Hi Everyone - our startup (https://www.insidesherpa.com) is having issues with scale on Meteor at the moment. We’re on meteor galaxy and we’re getting > 7,000 concurrent users, but our app is becoming unusable and we’re on 20 containers.
The Galaxy team isn’t being super responsive or helpful with us (update: read why here) - so we’d love to get some help to fix this problem. Has anyone faced this issue before?
Thanks @alawi and @captainn ! We’ve started using https://github.com/adtribute/pub-sub-lite pub sub lite (as a way of reducing the usage of proper pub sub) and seeing some small wins there now. We’re already using redis oplog, so it looks like the next step for us is to migrate as many pub-subs to pub-sub-lite.
Still looking for other ways to manage performance.
There are more drastic things you can do too, like switching over to methods for data, then using something like simple:rest to convert your DDP requests to REST requests. Once you do that, you can use cloudfront or similar to cache those requests, and reduce the pressure on your node.js server.
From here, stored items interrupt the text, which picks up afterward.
-- ==== Sys2Proof/Laws/RingsLater.lean ====
section
/-! SUPPORT. Operations of Machine/Rings.lean lead to a later state (Safety.Later). -/

namespace Sys2Proof.Machine

theorem State.freeBytes_later {s0 : State} {s : State} {n : Nat} (hs : Later s0 s) :
    Later s0 (State.freeBytes s n).2 := by
  unfold State.freeBytes
  try dsimp only
  repeat' first
    | with_reducible assumption
    | with_reducible refine State.setFree_later ?_ (Nat.le_add_right _ _)
    | split
    | dsimp only
    | dsimp only at *

theorem State.commitSlot_later {s0 : State} {s : State} {core : Nat} {n : Nat} {id : Nat} {ty : Nat} {bs : List Byte} (hs : Later s0 s) :
    Later s0 (State.commitSlot s core n id ty bs) := by
  unfold State.commitSlot
  try dsimp only
  repeat' first
    | with_reducible assumption
    | with_reducible apply State.setRing_later
    | with_reducible refine State.setFree_later ?_ (Nat.le_add_right _ _)
    | split
    | dsimp only
    | dsimp only at *

theorem State.releaseSlots_later {s0 : State} {s : State} {core : Nat} {n : Nat} {id : Nat} {k : Nat} (hs : Later s0 s) :
    Later s0 (State.releaseSlots s core n id k) := by
  unfold State.releaseSlots
  try dsimp only
  repeat' first
    | with_reducible assumption
    | with_reducible apply State.setRing_later
    | split
    | dsimp only
    | dsimp only at *

theorem State.parityFail_later {s0 : State} {s : State} {x : EngRef} {n : Nat} (hs : Later s0 s) :
    Later s0 (State.parityFail s x n) := by
  unfold State.parityFail
  try dsimp only
  repeat' first
    | with_reducible assumption
    | with_reducible apply State.fail_later
    | split
    | dsimp only
    | dsimp only at *

theorem State.takeSlots_later {s0 : State} {s : State} {x : EngRef} {id : Nat} {n : Nat} {k : Nat} (hs : Later s0 s) :
    Later s0 (State.takeSlots s x id n k).2 := by
  unfold State.takeSlots
  try dsimp only
  repeat' first
    | with_reducible assumption
    | with_reducible apply State.parityFail_later
    | with_reducible apply State.releaseSlots_later
    | split
    | dsimp only
    | dsimp only at *

theorem State.takeSlot_later {s0 : State} {s : State} {x : EngRef} {id : Nat} {n : Nat} (hs : Later s0 s) :
    Later s0 (State.takeSlot s x id n).2 := by
  unfold State.takeSlot
  try dsimp only
  repeat' first
    | with_reducible assumption
    | with_reducible apply State.takeSlots_later
    | with_reducible refine Later.of_snd (by assumption) ?_
    | with_reducible refine Later.of_fst (by assumption) ?_
    | split
    | dsimp only
    | dsimp only at *

theorem State.freeAcc_later {s0 : State} {s : State} {core : Nat} {a : Nat} {key : Nat} (hs : Later s0 s) :
    Later s0 (State.freeAcc s core a key) := by
  unfold State.freeAcc
  try dsimp only
  repeat' first
    | with_reducible assumption
    | with_reducible apply State.setArray_later
    | split
    | dsimp only
    | dsimp only at *

theorem State.flushSlots_later {s0 : State} {s : State} {a2 : EngRef} {id : Nat} {a : Nat} (hs : Later s0 s) :
    Later s0 (State.flushSlots s a2 id a) := by
  induction a generalizing s a2 id with
  | zero =>
    unfold State.flushSlots
    try dsimp only
    repeat' first
      | with_reducible assumption
      | with_reducible apply ih
      | with_reducible apply State.updEng_later
      | with_reducible apply State.commitSlot_later
      | with_reducible apply State.countUnits_later
      | with_reducible apply State.freeAcc_later
      | split
      | dsimp only
      | dsimp only at *
  | succ n ih =>
    unfold State.flushSlots
    try dsimp only
    repeat' first
      | with_reducible assumption
      | with_reducible apply ih
      | with_reducible apply State.updEng_later
      | with_reducible apply State.commitSlot_later
      | with_reducible apply State.countUnits_later
      | with_reducible apply State.freeAcc_later
      | split
      | dsimp only
      | dsimp only at *

theorem State.flush_later {s0 : State} {s : State} {x : EngRef} {id : Nat} (hs : Later s0 s) :
    Later s0 (State.flush s x id) := by
  unfold State.flush
  try dsimp only
  repeat' first
    | with_reducible assumption
    | with_reducible apply State.flushSlots_later
    | split
    | dsimp only
    | dsimp only at *

theorem State.setHeld_later {s0 : State} {s : State} {x : EngRef} {n : Nat} {h : Held} (hs : Later s0 s) :
    Later s0 (State.setHeld s x n h) := by
  unfold State.setHeld
  try dsimp only
  repeat' first
    | with_reducible assumption
    | with_reducible apply State.updEng_later
    | split
    | dsimp only
    | dsimp only at *

theorem State.load_later {s0 : State} {s : State} {x : EngRef} {id : Nat} {n : Nat} {unit : Nat} {len : Nat} (hs : Later s0 s) :
    Later s0 (State.load s x id n unit len) := by
  unfold State.load
  try dsimp only
  repeat' first
    | with_reducible assumption
    | with_reducible apply State.parityFail_later
    | with_reducible apply State.releaseSlots_later
    | with_reducible apply State.setHeld_later
    | split
    | dsimp only
    | dsimp only at *

theorem State.takeBytes_later {s0 : State} {s : State} {x : EngRef} {id : Nat} {n : Nat} {unit : Nat} {len : Nat} (hs : Later s0 s) :
    Later s0 (State.takeBytes s x id n unit len).2 := by
  unfold State.takeBytes
  try dsimp only
  repeat' first
    | with_reducible assumption
    | with_reducible apply State.load_later
    | with_reducible apply State.setHeld_later
    | split
    | dsimp only
    | dsimp only at *

theorem State.endStream_later {s0 : State} {s : State} {x : EngRef} {id : Nat} {n : Nat} (hs : Later s0 s) :
    Later s0 (State.endStream s x id n) := by
  unfold State.endStream
  try dsimp only
  repeat' first
    | with_reducible assumption
    | with_reducible apply State.releaseSlots_later
    | with_reducible apply State.setHeld_later
    | split
    | dsimp only
    | dsimp only at *

theorem State.countOob_later {s0 : State} {s : State} {core : Nat} {slot : Nat} {filled : Nat} {dropped : Nat} (hs : Later s0 s) :
    Later s0 (State.countOob s core slot filled dropped) := by
  unfold State.countOob
  try dsimp only
  repeat' first
    | with_reducible assumption
    | with_reducible apply State.satRf_later
    | split
    | dsimp only
    | dsimp only at *

theorem State.stallRing_later {s0 : State} {s : State} {x : EngRef} {t : Task} {i : Instr} (hs : Later s0 s) :
    Later s0 (State.stallRing s x t i) := by
  unfold State.stallRing
  try dsimp only
  repeat' first
    | with_reducible assumption
    | with_reducible apply State.stall_later
    | with_reducible apply State.updEng_later
    | split
    | dsimp only
    | dsimp only at *

end Sys2Proof.Machine
end

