-- ==== Sys2Proof/Laws/StreamLater.lean ====
section
/-! SUPPORT. Operations of Machine/Stream.lean lead to a later state (Safety.Later). -/

namespace Sys2Proof.Machine

/-- The state of the plan that a computation answers. -/
theorem Later.of_plan {α : Type} {s : State} {p : State.Plan} {a : α} {x : State.Plan × α} (e : x = (p, a)) (h : Later s x.1.s) : Later s p.s := by
  subst e; exact h

theorem State.updMove_later {s0 : State} {s : State} {x : EngRef} {id : Nat} {f : MoveSt → MoveSt} (hs : Later s0 s) :
    Later s0 (State.updMove s x id f) := by
  unfold State.updMove
  try dsimp only
  repeat' first
    | with_reducible assumption
    | with_reducible apply State.updEng_later
    | split
    | dsimp only
    | dsimp only at *

theorem State.landBytes_later {s0 : State} {s : State} {p : Nat} {epoch : Nat} {a : Nat} {add : Nat} {bs : List Byte} {mask : List Byte} (hs : Later s0 s) :
    Later s0 (State.landBytes s p epoch a add bs mask) := by
  unfold State.landBytes
  try dsimp only
  repeat' first
    | with_reducible assumption
    | with_reducible apply State.writeBytes_later
    | split
    | dsimp only
    | dsimp only at *

theorem State.failDst_later {s0 : State} {s : State} {x : EngRef} {m : MoveSt} {code : Nat} {visit : Nat} {addr : Nat} (hs : Later s0 s) :
    Later s0 (State.failDst s x m code visit addr) := by
  unfold State.failDst
  try dsimp only
  repeat' first
    | with_reducible assumption
    | with_reducible apply State.fail_later
    | with_reducible apply State.complete_later
    | split
    | dsimp only
    | dsimp only at *

theorem State.landHere_later {s0 : State} {s : State} {x : EngRef} {t : Task} {m : MoveSt} {v : Xact} (hs : Later s0 s) :
    Later s0 (State.landHere s x t m v) := by
  unfold State.landHere
  try dsimp only
  repeat' first
    | with_reducible assumption
    | with_reducible apply State.failDst_later
    | with_reducible apply State.landBytes_later
    | with_reducible apply State.countUnits_later
    | with_reducible apply State.incr_later
    | split
    | dsimp only
    | dsimp only at *

theorem State.issueXact_later {s0 : State} {s : State} {x : EngRef} {t : Task} {m : MoveSt} {v : Xact} (hs : Later s0 s) :
    Later s0 (State.issueXact s x t m v) := by
  unfold State.issueXact
  try dsimp only
  repeat' first
    | with_reducible assumption
    | with_reducible apply State.updMove_later
    | with_reducible apply State.landHere_later
    | with_reducible apply State.send_later
    | with_reducible apply State.countUnits_later
    | with_reducible apply State.failDst_later
    | split
    | dsimp only
    | dsimp only at *

theorem State.issueSlot_later {s0 : State} {s : State} {x : EngRef} (hs : Later s0 s) :
    Later s0 (State.issueSlot s x) := by
  unfold State.issueSlot
  try dsimp only
  repeat' first
    | with_reducible assumption
    | with_reducible apply State.issueXact_later
    | with_reducible refine Later.foldl ?_ fun _ _ _ => ?_
    | with_reducible refine Later.foldl_with (fun p : _ × State => p.2) ?_ fun _ _ _ => ?_
    | with_reducible refine Later.foldl_with (fun p : State × _ => p.1) ?_ fun _ _ _ => ?_
    | split
    | dsimp only
    | dsimp only at *

theorem State.issueXacts_later {s0 : State} {s : State} {core : Nat} {eng : Nat} (hs : Later s0 s) :
    Later s0 (State.issueXacts s core eng) := by
  unfold State.issueXacts
  try dsimp only
  repeat' first
    | with_reducible assumption
    | with_reducible refine State.forAll_later ?_ fun _ _ _ => ?_
    | with_reducible apply State.issueSlot_later
    | split
    | dsimp only
    | dsimp only at *

theorem State.Plan.piece_later {s0 : State} {p : State.Plan} {x : EngRef} {e : MoveEnv} {d : Desc} {handle : Nat} {va : Int} {pk : Nat} {gl : Bool} {n : Nat} {visit : Nat} (hs : Later s0 p.s) :
    Later s0 (State.Plan.piece p x e d handle va pk gl n visit).1.s := by
  unfold State.Plan.piece
  try dsimp only
  repeat' first
    | with_reducible assumption
    | with_reducible apply State.fail_later
    | with_reducible apply State.fresh_later
    | with_reducible refine Later.of_snd (by assumption) ?_
    | with_reducible refine Later.of_fst (by assumption) ?_
    | split
    | dsimp only
    | with_reducible refine Post.ok ?_
    | with_reducible exact Post.error True.intro
    | dsimp only at *
    | with_reducible refine Later.of_ok (P := fun _ => True) (by assumption) ?_
    | with_reducible refine Later.of_ok2 (P := fun _ => True) (by assumption) ?_
    | with_reducible refine Later.of_ok1 (P := fun _ => True) (by assumption) ?_

theorem State.Plan.read_later {s0 : State} {a1 : EngRef} {e : MoveEnv} {d : Desc} {handle : Nat} {pk : Nat} {gl : Bool} {visit : Nat} {a : Nat} {a9 : State.Plan} {a10 : Int} {a11 : Nat} (hs : Later s0 a9.s) :
    Later s0 (State.Plan.read a1 e d handle pk gl visit a a9 a10 a11).1.s := by
  induction a generalizing a1 e d handle pk gl visit a9 a10 a11 with
  | zero =>
    unfold State.Plan.read
    try dsimp only
    repeat' first
      | with_reducible assumption
      | with_reducible apply ih
      | with_reducible refine Later.of_plan (by assumption) (ih ?_)
      | with_reducible apply State.Plan.piece_later
      | with_reducible refine Later.of_plan (by assumption) (State.Plan.piece_later ?_)
      | split
      | dsimp only
      | dsimp only at *
  | succ n ih =>
    unfold State.Plan.read
    try dsimp only
    repeat' first
      | with_reducible assumption
      | with_reducible apply ih
      | with_reducible refine Later.of_plan (by assumption) (ih ?_)
      | with_reducible apply State.Plan.piece_later
      | with_reducible refine Later.of_plan (by assumption) (State.Plan.piece_later ?_)
      | split
      | dsimp only
      | dsimp only at *

theorem State.Plan.indexAt_later {s0 : State} {p : State.Plan} {x : EngRef} {e : MoveEnv} {t : Nat} (hs : Later s0 p.s) :
    Later s0 (State.Plan.indexAt p x e t).1.s := by
  unfold State.Plan.indexAt
  try dsimp only
  repeat' first
    | with_reducible assumption
    | with_reducible apply State.fail_later
    | with_reducible apply State.meet_later
    | with_reducible apply State.countOob_later
    | with_reducible apply State.Plan.piece_later
    | with_reducible refine Later.of_plan (by assumption) (State.Plan.piece_later ?_)
    | with_reducible apply State.Plan.read_later
    | with_reducible refine Later.of_plan (by assumption) (State.Plan.read_later ?_)
    | split
    | dsimp only
    | with_reducible refine Post.ok ?_
    | with_reducible exact Post.error True.intro
    | dsimp only at *
    | with_reducible refine Later.of_ok (P := fun _ => True) (by assumption) ?_
    | with_reducible refine Later.of_ok2 (P := fun _ => True) (by assumption) ?_
    | with_reducible refine Later.of_ok1 (P := fun _ => True) (by assumption) ?_

theorem State.Plan.entry_later {s0 : State} {p : State.Plan} {x : EngRef} {e : MoveEnv} (hs : Later s0 p.s) :
    Later s0 (State.Plan.entry p x e).s := by
  unfold State.Plan.entry
  try dsimp only
  repeat' first
    | with_reducible assumption
    | with_reducible apply State.addRf_later
    | with_reducible apply State.Plan.piece_later
    | with_reducible refine Later.of_plan (by assumption) (State.Plan.piece_later ?_)
    | with_reducible apply State.Plan.read_later
    | with_reducible refine Later.of_plan (by assumption) (State.Plan.read_later ?_)
    | with_reducible apply State.Plan.indexAt_later
    | with_reducible refine Later.of_plan (by assumption) (State.Plan.indexAt_later ?_)
    | split
    | dsimp only
    | dsimp only at *

theorem State.Plan.each_later {α : Type} {s0 : State} {f : Plan → Nat → Plan × α} {n i : Nat} {p : Plan} (hs : Later s0 p.s)
    (k : ∀ p n, Later s0 p.s → Later s0 (f p n).1.s) : Later s0 (Plan.each f n i p).1.s := by
  induction n generalizing i p with
  | zero => exact hs
  | succ n ih => exact ih (k p i hs)

theorem State.Plan.cells_later {α : Type} {s0 : State} {f : Plan → Nat → Plan × α} {p : Plan} (hs : Later s0 p.s)
    (k : ∀ p n, Later s0 p.s → Later s0 (f p n).1.s) : Later s0 (p.cells f).1.s := by
  unfold Plan.cells
  with_reducible exact State.Plan.each_later hs k

theorem State.Plan.element_later {s0 : State} {p : State.Plan} {x : EngRef} {e : MoveEnv} {d : Desc} {c : List Int} {visit : Nat} (hs : Later s0 p.s) :
    Later s0 (State.Plan.element p x e d c visit).1.s := by
  unfold State.Plan.element
  try dsimp only
  repeat' first
    | with_reducible assumption
    | with_reducible apply State.countOob_later
    | with_reducible apply State.fail_later
    | with_reducible apply State.Plan.piece_later
    | with_reducible refine Later.of_plan (by assumption) (State.Plan.piece_later ?_)
    | with_reducible apply State.Plan.read_later
    | with_reducible refine Later.of_plan (by assumption) (State.Plan.read_later ?_)
    | with_reducible apply State.Plan.indexAt_later
    | with_reducible refine Later.of_plan (by assumption) (State.Plan.indexAt_later ?_)
    | with_reducible apply State.Plan.entry_later
    | with_reducible apply State.Plan.each_later
    | with_reducible refine Later.of_plan (by assumption) (State.Plan.each_later ?_)
    | with_reducible refine State.Plan.cells_later ?_ fun _ _ _ => ?_
    | with_reducible refine Later.of_plan (by assumption) (State.Plan.cells_later ?_ fun _ _ _ => ?_)
    | split
    | dsimp only
    | with_reducible refine Post.ok ?_
    | with_reducible exact Post.error True.intro
    | dsimp only at *
    | with_reducible refine Later.of_ok (P := fun _ => True) (by assumption) ?_
    | with_reducible refine Later.of_ok2 (P := fun _ => True) (by assumption) ?_
    | with_reducible refine Later.of_ok1 (P := fun _ => True) (by assumption) ?_

theorem State.Plan.elements_later {s0 : State} {p : State.Plan} {x : EngRef} {e : MoveEnv} {d : Desc} {c : List Int} {visit : Nat} {whole : Bool} (hs : Later s0 p.s) :
    Later s0 (State.Plan.elements p x e d c visit whole).1.s := by
  unfold State.Plan.elements
  try dsimp only
  repeat' first
    | with_reducible assumption
    | with_reducible apply State.Plan.piece_later
    | with_reducible refine Later.of_plan (by assumption) (State.Plan.piece_later ?_)
    | with_reducible apply State.Plan.read_later
    | with_reducible refine Later.of_plan (by assumption) (State.Plan.read_later ?_)
    | with_reducible apply State.Plan.indexAt_later
    | with_reducible refine Later.of_plan (by assumption) (State.Plan.indexAt_later ?_)
    | with_reducible apply State.Plan.entry_later
    | with_reducible apply State.Plan.each_later
    | with_reducible refine Later.of_plan (by assumption) (State.Plan.each_later ?_)
    | with_reducible refine State.Plan.cells_later ?_ fun _ _ _ => ?_
    | with_reducible refine Later.of_plan (by assumption) (State.Plan.cells_later ?_ fun _ _ _ => ?_)
    | with_reducible apply State.Plan.element_later
    | with_reducible refine Later.of_plan (by assumption) (State.Plan.element_later ?_)
    | split
    | dsimp only
    | dsimp only at *

theorem State.Plan.source_later {s0 : State} {p : State.Plan} {x : EngRef} {e : MoveEnv} {d : Desc} {visit : Nat} {whole : Bool} (hs : Later s0 p.s) :
    Later s0 (State.Plan.source p x e d visit whole).1.s := by
  unfold State.Plan.source
  try dsimp only
  repeat' first
    | with_reducible assumption
    | with_reducible apply State.countOob_later
    | with_reducible apply State.Plan.piece_later
    | with_reducible refine Later.of_plan (by assumption) (State.Plan.piece_later ?_)
    | with_reducible apply State.Plan.read_later
    | with_reducible refine Later.of_plan (by assumption) (State.Plan.read_later ?_)
    | with_reducible apply State.Plan.indexAt_later
    | with_reducible refine Later.of_plan (by assumption) (State.Plan.indexAt_later ?_)
    | with_reducible apply State.Plan.entry_later
    | with_reducible apply State.Plan.each_later
    | with_reducible refine Later.of_plan (by assumption) (State.Plan.each_later ?_)
    | with_reducible refine State.Plan.cells_later ?_ fun _ _ _ => ?_
    | with_reducible refine Later.of_plan (by assumption) (State.Plan.cells_later ?_ fun _ _ _ => ?_)
    | with_reducible apply State.Plan.element_later
    | with_reducible refine Later.of_plan (by assumption) (State.Plan.element_later ?_)
    | with_reducible apply State.Plan.elements_later
    | with_reducible refine Later.of_plan (by assumption) (State.Plan.elements_later ?_)
    | split
    | dsimp only
    | dsimp only at *
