-- ==== Sys2Proof/Laws/DispLater.lean ====
section
/-! SUPPORT. Operations of Machine/Disp.lean lead to a later state (Safety.Later). -/

namespace Sys2Proof.Machine

theorem State.dispFail_later {s0 : State} {s : State} {d : Nat} {code : Nat} {item : Nat} (hs : Later s0 s) :
    Later s0 (State.dispFail s d code item) := by
  unfold State.dispFail
  try dsimp only
  repeat' first
    | with_reducible assumption
    | with_reducible apply State.setReg_later
    | with_reducible apply State.abortWith_later
    | with_reducible apply State.logErr_later
    | with_reducible apply State.stopDispenser_later
    | split
    | dsimp only
    | dsimp only at *

theorem State.startList_later {s0 : State} {s : State} {d : Nat} {by' : Option Nat} (hs : Later s0 s) :
    Later s0 (State.startList s d by') := by
  unfold State.startList
  try dsimp only
  repeat' first
    | with_reducible assumption
    | with_reducible apply State.abortWith_later
    | with_reducible apply State.logErr_later
    | with_reducible apply State.setDisp_later
    | with_reducible apply State.setReg_later
    | with_reducible apply State.setRf_later
    | with_reducible apply State.pumpEnds_later
    | split
    | dsimp only
    | dsimp only at *

theorem State.writeListctl_later {s0 : State} {s : State} {by' : Agent} {d : Nat} {v : Word} {starter : optParam (Option Nat) Option.none} (hs : Later s0 s) :
    Later s0 (State.writeListctl s by' d v starter) := by
  unfold State.writeListctl
  try dsimp only
  repeat' first
    | with_reducible assumption
    | with_reducible apply State.store_later
    | with_reducible apply State.setRf_later
    | with_reducible apply State.startList_later
    | split
    | dsimp only
    | dsimp only at *

theorem State.issueItem_later {s0 : State} {s : State} {d : Nat} (hs : Later s0 s) :
    Later s0 (State.issueItem s d) := by
  unfold State.issueItem
  try dsimp only
  repeat' first
    | with_reducible assumption
    | with_reducible apply State.dispFail_later
    | with_reducible apply State.setDisp_later
    | with_reducible apply State.satRf_later
    | with_reducible apply State.pushWords_later
    | with_reducible apply State.pumpEnds_later
    | with_reducible apply State.meet_later
    | with_reducible apply State.incr_later
    | split
    | dsimp only
    | with_reducible refine Post.ok ?_
    | with_reducible exact Post.error True.intro
    | dsimp only at *
    | with_reducible refine Later.of_ok (P := fun _ => True) (by assumption) ?_
    | with_reducible refine Later.of_ok2 (P := fun _ => True) (by assumption) ?_
    | with_reducible refine Later.of_ok1 (P := fun _ => True) (by assumption) ?_

theorem State.endItems_later {s0 : State} {s : State} {t : Task} {d : Nat} (hs : Later s0 s) :
    Later s0 (State.endItems s t d) := by
  unfold State.endItems
  try dsimp only
  repeat' first
    | with_reducible assumption
    | with_reducible refine State.forAll_later ?_ fun _ _ _ => ?_
    | with_reducible apply State.updEng_later
    | with_reducible apply State.giveZeros_later
    | split
    | dsimp only
    | dsimp only at *

end Sys2Proof.Machine
end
Edit: maestroqadev:pub-sub-lite is a great find! I’m going to start using that immediately for one of my hobby projects!
@pasharayan it’s hard to give any specific advice without knowing how your app is designed & the choices you’ve made for the processing work your app needs to do. I can give general advice for things that would help everyone’s app. You’ve probably done many of these already, but I’m just listing them for everyone’s benefit and the chance that you might find some helpful.
Here is a list of some things that put load on your server cluster:
JS bundle sending on new client connections & client refreshes (improve by adding a ServiceWorker.js file to cache your JS assets, 1 hr of effort)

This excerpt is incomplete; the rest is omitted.